Highlights of 2016 International AIDS Conference in South Africa

South Africa has the highest infection rate in the world with about seven million affected

By DTE Staff
Published: Saturday 23 July 2016
Experts called for addressing the epidemic among youth and “swiftly moving science into practice” Credit: hdptcar/Flicker __

The 2016 International AIDS Conference, which was organised in Durban from July 18-22, saw a gathering of more than 18,000 global leaders, scientists, health workers and advocates in Durban with an objective of strengthening global response to the endemic. The theme for this year was ‘Access Equity Rights Now’.

Here are the highlights of what transpired at the five-day event.
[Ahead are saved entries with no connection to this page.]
/-! ## Numbers -/

/-- R120: `rne32` of n/d units of 2^-149 is the nearest finite binary32, a tie going to the even one, and is ∞ exactly from half a unit in
the last place above the largest finite value on. -/
def Obligations.RoundingIsNearestEven : Prop :=
  ∀ n d : Nat, 0 < d →
    (rneMag n d = 0x7F800000 ↔ (2 ^ 25 - 1) * 2 ^ 252 * d ≤ n) ∧ rneMag n d ≤ 0x7F800000 ∧
    (rneMag n d < 0x7F800000 → ∀ m, m < 0x7F800000 → m ≠ rneMag n d →
      |(magUnits (rneMag n d) * d : Int) - n| < |(magUnits m * d : Int) - n| ∨
      (|(magUnits (rneMag n d) * d : Int) - n| = |(magUnits m * d : Int) - n| ∧ rneMag n d % 2 = 0))

/-- R123, R127: mod1 of a finite number is a phase in [0, 1): the binary32 nearest to the fractional part, a tie going to the even one and
a rounded 1.0 to +0.0; it is exactly the fractional part when the number is not negative; of an infinity or a NaN it is NaN. And `split`
is exact. -/
def Obligations.ModOneAndSplitAreExact : Prop :=
  (∀ x : Word,
    (isFinite x = true → unitPhase (mod1 x) ∧
      (∃ y : Nat, y ≤ 0x3F800000 ∧ mod1 x = (if y = 0x3F800000 then 0#32 else w32 y) ∧
        ∀ m : Nat, m < 0x7F800000 → m ≠ y →
          |(magUnits y : Int) - units x % 2 ^ 149| < |(magUnits m : Int) - units x % 2 ^ 149| ∨
          (|(magUnits y : Int) - units x % 2 ^ 149| = |(magUnits m : Int) - units x % 2 ^ 149| ∧ y % 2 = 0)) ∧
      (0 ≤ units x → units (mod1 x) = units x % 2 ^ 149)) ∧
    (isFinite x = false → mod1 x = 0x7FC00000#32)) ∧
  (∀ d : Word, isFinite d = true → 0 ≤ units d →
    units d = splitInt d * 2 ^ 149 + units (splitFrac d) ∧ unitPhase (splitFrac d))

/-- R217: Reader B's phase is in [0, 1) and half a cycle from Reader A's to within 2^-24; exactly so when pA is at least 0.5 and a multiple
of 2^-23. -/
def Obligations.ReaderBHalfCycle : Prop :=
  ∀ p : Word, unitPhase p →
    unitPhase (phaseB p) ∧
    (∃ k : Int, |units (phaseB p) + k * 2 ^ 149 - (units p + 2 ^ 148)| ≤ 2 ^ 125) ∧
    (2 ^ 148 ≤ units p → units p % 2 ^ 126 = 0 → units (phaseB p) = units p - 2 ^ 148)

/-- R125, S1 to S4, on every instance. Another instance's function is a free value put into this shape (log 2). -/
def Obligations.EnvelopeProperties : Prop :=
  ∀ f : FnChoice,
    sinPi f 0x00000000#32 = 0x00000000#32 ∧ sinPi f 0x3F000000#32 = 0x3F800000#32 ∧ sinPi f 0x3F800000#32 = 0x00000000#32 ∧
    ∀ p : Word, unitPhase p → p ≠ 0#32 →
      isNaN (sinPi f p) = false ∧ 0 < units (sinPi f p) ∧ units (sinPi f p) ≤ units 0x3F800000#32

/-- R126, X1 to X4, on every instance. Another instance's function is a free value put into this shape (log 2). -/
def Obligations.ExponentialProperties : Prop :=
  ∀ f : FnChoice,
    exp2 f 0x00000000#32 = 0x3F800000#32 ∧ exp2 f 0x80000000#32 = 0x3F800000#32 ∧
    exp2 f 0x3F800000#32 = 0x40000000#32 ∧ exp2 f 0xBF800000#32 = 0x3F000000#32 ∧
    (∀ q r : Word, isFinite q = true → isFinite r = true → units q ≤ units r →
      isNaN (exp2 f q) = false ∧ units (exp2 f q) ≤ units (exp2 f r)) ∧
    (∀ q : Word, isFinite q = true → units 0xBF800000#32 ≤ units q → units q ≤ units 0x3F800000#32 →
      isFinite (exp2 f q) = true ∧ units 0x3F000000#32 ≤ units (exp2 f q) ∧ units (exp2 f q) ≤ units 0x40000000#32)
  • UN Secretary-General Ban Ki-moon, during his opening remarks, called for closing “the gaps that keep people from accessing services” and focussing on expanding “resources, science and services” so that the world can see the beginning of an “era of a fast-track response”. He also called for ending stigma and discrimination associated with HIV so that lives of the affected people can be saved.
  • One of the senior AIDS research specialists in South Africa, Jerry Coovadia, presented a paper on the state of the disease in that country. He said that South Africa still has the worst epidemic rate, in excess of six million, despite making enormous progress in curbing the spread of AIDS. While nearly 20 million people in Africa are afflicted with the AIDS virus. South Africa has the highest infection rate in the world with about seven million affected.
  • It was announced at the conference that 5,400 volunteers will take part in trials for an experimental vaccine—HVTN 702. The trials will begin in November as the early safety trial has shown “promising results”.
  • On the sidelines of the conference, Treatment for All: Our Lives, Our Stories, a documentary film that chronicles the HIV epidemic through three African protagonists, was premiered. This film, which was produced to support the #TreatmentforAll campaign, featured engaging dialogues between the protagonists as they explore the impact of HIV on their lives.
  • Referring to the fact that 2,000 young women are being infected with HIV in South Africa every week, Fareed Abdullah, CEO of the South African National Aids Council, called for preventing young women from becoming infected.
  • Britain’s Prince Harry called on the youth to lead the fight against HIV and AIDS, observing that the fight starts with overcoming the fear of getting tested. He urged young people to stop feeling ashamed to get tested.
  • Civil society groups and the delegates at the AIDS Conference marched to the Indian Consulate on July 21 to hand over a memorandum. They voiced a major concern over Indian government implementing laws that will enable multinational pharmaceutical companies to take over generic companies, thus making it harder for people to have access to antiretroviral drugs.
  • Amy Lansky, Director of the White House Office of National AIDS Policy (ONAP), highlighted the commonality of issues confronting the US and many other countries. He also spoke about the importance of focusing on key populations, addressing the epidemic among youth and “swiftly moving science into practice”.